Charles Ross, a sportswear design specialist at the Royal College of Art, describes the field as being in a period of transition.
‘Historically, performance fabrics were made using a lot of forever chemicals,’ he says. ‘Now there is much better practice emerging.’
Biopolymers – materials derived from renewable biological sources rather than fossil fuels – are one promising avenue. While not entirely free from chemical processing, they can reduce both environmental impact and potential health risks for both the planet and its residents.
Other new techniques such as enzyme-based dyeing and carbon dioxide dyeing are also reducing the need for water and harsh chemicals, while other companies are developing plant-based alternatives to elastane and fabrics that mimic the performance of synthetics without relying on petrochemicals.
All that said, Ross points out that even so-called natural fabrics are not always as pure as they appear.
‘By the time you’ve grown cotton, cleaned it, dyed it and finished it, you’ve still introduced a lot of chemistry,’ he says. ‘We’ve created materials that no longer readily decompose.’
In other words, the distinction between ‘natural’ and ‘synthetic’ is not always clear-cut. ‘And harmful substances are not confined to clothing,’ Ross continues.
‘They are present across many aspects of modern life, from cosmetics to contact lenses. The human body is not defenceless – but at the same time, that doesn’t mean we shouldn’t try to reduce exposure where we can.’
In North London meanwhile, the Performance Without Toxicity exhibition, hosted in its Fabrica X gallery by Mills Fabrica, a company working in the field of sustainability in the world of textiles and agriculture gallery space, is showcasing ways we may do this in future.
Among the pieces on show are plastic-free fleece fabrics designed to replicate the feel of nylon, and clothing made with elastic fibres derived from corn rather than oil.
‘There’s a huge amount of work being done,’ says Mills Fabrica’s European head Amy Tsang. ‘And there are already products out there if people want to find them.’
For Tsang, the challenge of highlighting the issues with synthetic activewear is partly cultural: consumers may have become accustomed to scrutinising what they eat and the ingredients in their beauty products, but clothing has largely escaped the same level of attention.
‘We’re not thinking about the fact that our skin is our largest organ, and what we put on it every day matters,’ she says.
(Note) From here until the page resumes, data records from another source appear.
-- ==== Sys2Proof/Machine/KeysTimers.lean ====
section
/-! DEFINITION. Keypad and timer instructions (spec/45_keys_timers.md). -/

namespace Sys2Proof.Machine

/-- `Ex9E` (rule R200). -/
def execSkp (x : Reg) (s : State) : Outcome := .next (s.skipIf (s.key (lowNibble (s.reg x))))

/-- `ExA1` (rule R201). -/
def execSknp (x : Reg) (s : State) : Outcome := .next (s.skipIf (!s.key (lowNibble (s.reg x))))

/-- `Fx07` (rule R203). -/
def execLdVxDt (x : Reg) (s : State) : Outcome := .next (s.setReg x s.dt).advance

/-- `Fx0A` (rule R202): with no key down the step completes and `pc` stays. -/
def execLdVxKey (x : Reg) (s : State) : Outcome :=
  match s.lowestKey with
  | none => .next s
  | some k => .next (s.setReg x (keyCode k)).advance

/-- `Fx15` (rule R204). -/
def execLdDtVx (x : Reg) (s : State) : Outcome := .next (s.setDt (s.reg x)).advance

/-- `Fx18` (rule R205). -/
def execLdStVx (x : Reg) (s : State) : Outcome := .next (s.setSt (s.reg x)).advance

end Sys2Proof.Machine
end

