-- ==== Sys2Proof/Laws/Decode.lean ====
section
/-! SUPPORT. The fields of a word that a format puts together. -/

namespace Sys2Proof

theorem opA_fmtNNN (a : BitVec 4) (nnn : Addr12) : opA (fmtNNN a nnn) = a.toNat := by
  simp only [opA, fmtNNN, BitVec.extractLsb'_toNat, BitVec.toNat_append]
  have := nnn.isLt; have := a.isLt
  rw [← Nat.shiftLeft_add_eq_or_of_lt nnn.isLt, Nat.shiftLeft_eq, Nat.shiftRight_eq_div_pow]
  omega

theorem fieldNNN_fmtNNN (a : BitVec 4) (nnn : Addr12) : fieldNNN (fmtNNN a nnn) = nnn := by
  apply BitVec.eq_of_toNat_eq
  simp only [fieldNNN, fmtNNN, BitVec.extractLsb'_toNat, BitVec.toNat_append]
  have := nnn.isLt; have := a.isLt
  rw [← Nat.shiftLeft_add_eq_or_of_lt nnn.isLt, Nat.shiftLeft_eq, Nat.shiftRight_eq_div_pow]
  omega

/-- The number a word of four nibbles is. -/
theorem toNat_nibbles (a b c d : BitVec 4) :
    BitVec.toNat (a ++ b ++ c ++ d : Word) = a.toNat * 4096 + b.toNat * 256 + c.toNat * 16 + d.toNat := by
  simp only [BitVec.toNat_append]
  rw [← Nat.shiftLeft_add_eq_or_of_lt b.isLt, ← Nat.shiftLeft_add_eq_or_of_lt c.isLt,
    ← Nat.shiftLeft_add_eq_or_of_lt d.isLt]
  simp only [Nat.shiftLeft_eq]
  omega

/-- The number a word of two nibbles and a byte is. -/
theorem toNat_nibbles_byte (a b : BitVec 4) (kk : Byte) :
    BitVec.toNat (a ++ b ++ kk : Word) = a.toNat * 4096 + b.toNat * 256 + kk.toNat := by
  simp only [BitVec.toNat_append]
  rw [← Nat.shiftLeft_add_eq_or_of_lt b.isLt, ← Nat.shiftLeft_add_eq_or_of_lt kk.isLt]
  simp only [Nat.shiftLeft_eq]
  omega

@[simp] theorem toNat_regBits (r : Reg) : (regBits r).toNat = r.val := rfl

theorem fields_fmtXY (a d : BitVec 4) (x y : Reg) :
    opA (fmtXY a x y d) = a.toNat ∧ fieldX (fmtXY a x y d) = x ∧ fieldY (fmtXY a x y d) = y ∧
      fieldN (fmtXY a x y d) = d.toNat := by
  have := x.isLt; have := y.isLt; have := a.isLt; have := d.isLt
  refine ⟨?_, Fin.ext ?_, Fin.ext ?_, ?_⟩ <;>
    simp only [opA, fieldX, fieldY, fieldN, fmtXY, BitVec.extractLsb'_toNat, toNat_nibbles, toNat_regBits,
      Nat.shiftRight_eq_div_pow] <;> omega

theorem fields_fmtXKK (a : BitVec 4) (x : Reg) (kk : Byte) :
    opA (fmtXKK a x kk) = a.toNat ∧ fieldX (fmtXKK a x kk) = x ∧ fieldKK (fmtXKK a x kk) = kk := by
  have := x.isLt; have := kk.isLt; have := a.isLt
  refine ⟨?_, Fin.ext ?_, BitVec.eq_of_toNat_eq ?_⟩ <;>
    simp only [opA, fieldX, fieldKK, fmtXKK, BitVec.extractLsb'_toNat, toNat_nibbles_byte, toNat_regBits,
      Nat.shiftRight_eq_div_pow] <;> omega

/-- `F_X` is `F_XKK` with a fixed byte. -/
theorem fmtX_eq (a : BitVec 4) (x : Reg) (kk : Byte) : fmtX a x kk = fmtXKK a x kk := rfl

/-- `F_XYN` is `F_XY` with a free last nibble. -/
theorem fmtXYN_eq (a : BitVec 4) (x y : Reg) (n : Nat) : fmtXYN a x y n = fmtXY a x y (BitVec.ofNat 4 n) := rfl

end Sys2Proof
end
Tsang believes some of the most promising ideas involve looking backwards as well as forwards – revisiting natural fibres such as linen, hemp and tightly woven cotton, which have been used for centuries, while applying modern science to enhance their performance.
Wicker agrees, although she points out that the individual can only do so much.
‘You can reduce your own chemical exposure through the choices you make about what you wear and buy,’ she says. ‘But governments should be doing far more to protect us – this isn’t a problem that can be solved by individuals alone.’
It’s a sentiment that chimes with Professor Abdallah, who also believes that in large part change will depend on consumer demand.
‘Otherwise there is little incentive for industry to act,’ he says. ‘But once the public demands safer alternatives, that will drive development of better materials.’
In the meantime, he hopes none of us will be put off our gym-focused stride. ‘An active lifestyle is essential,’ he says. ‘It’s simply about being more mindful of the fabrics we choose.’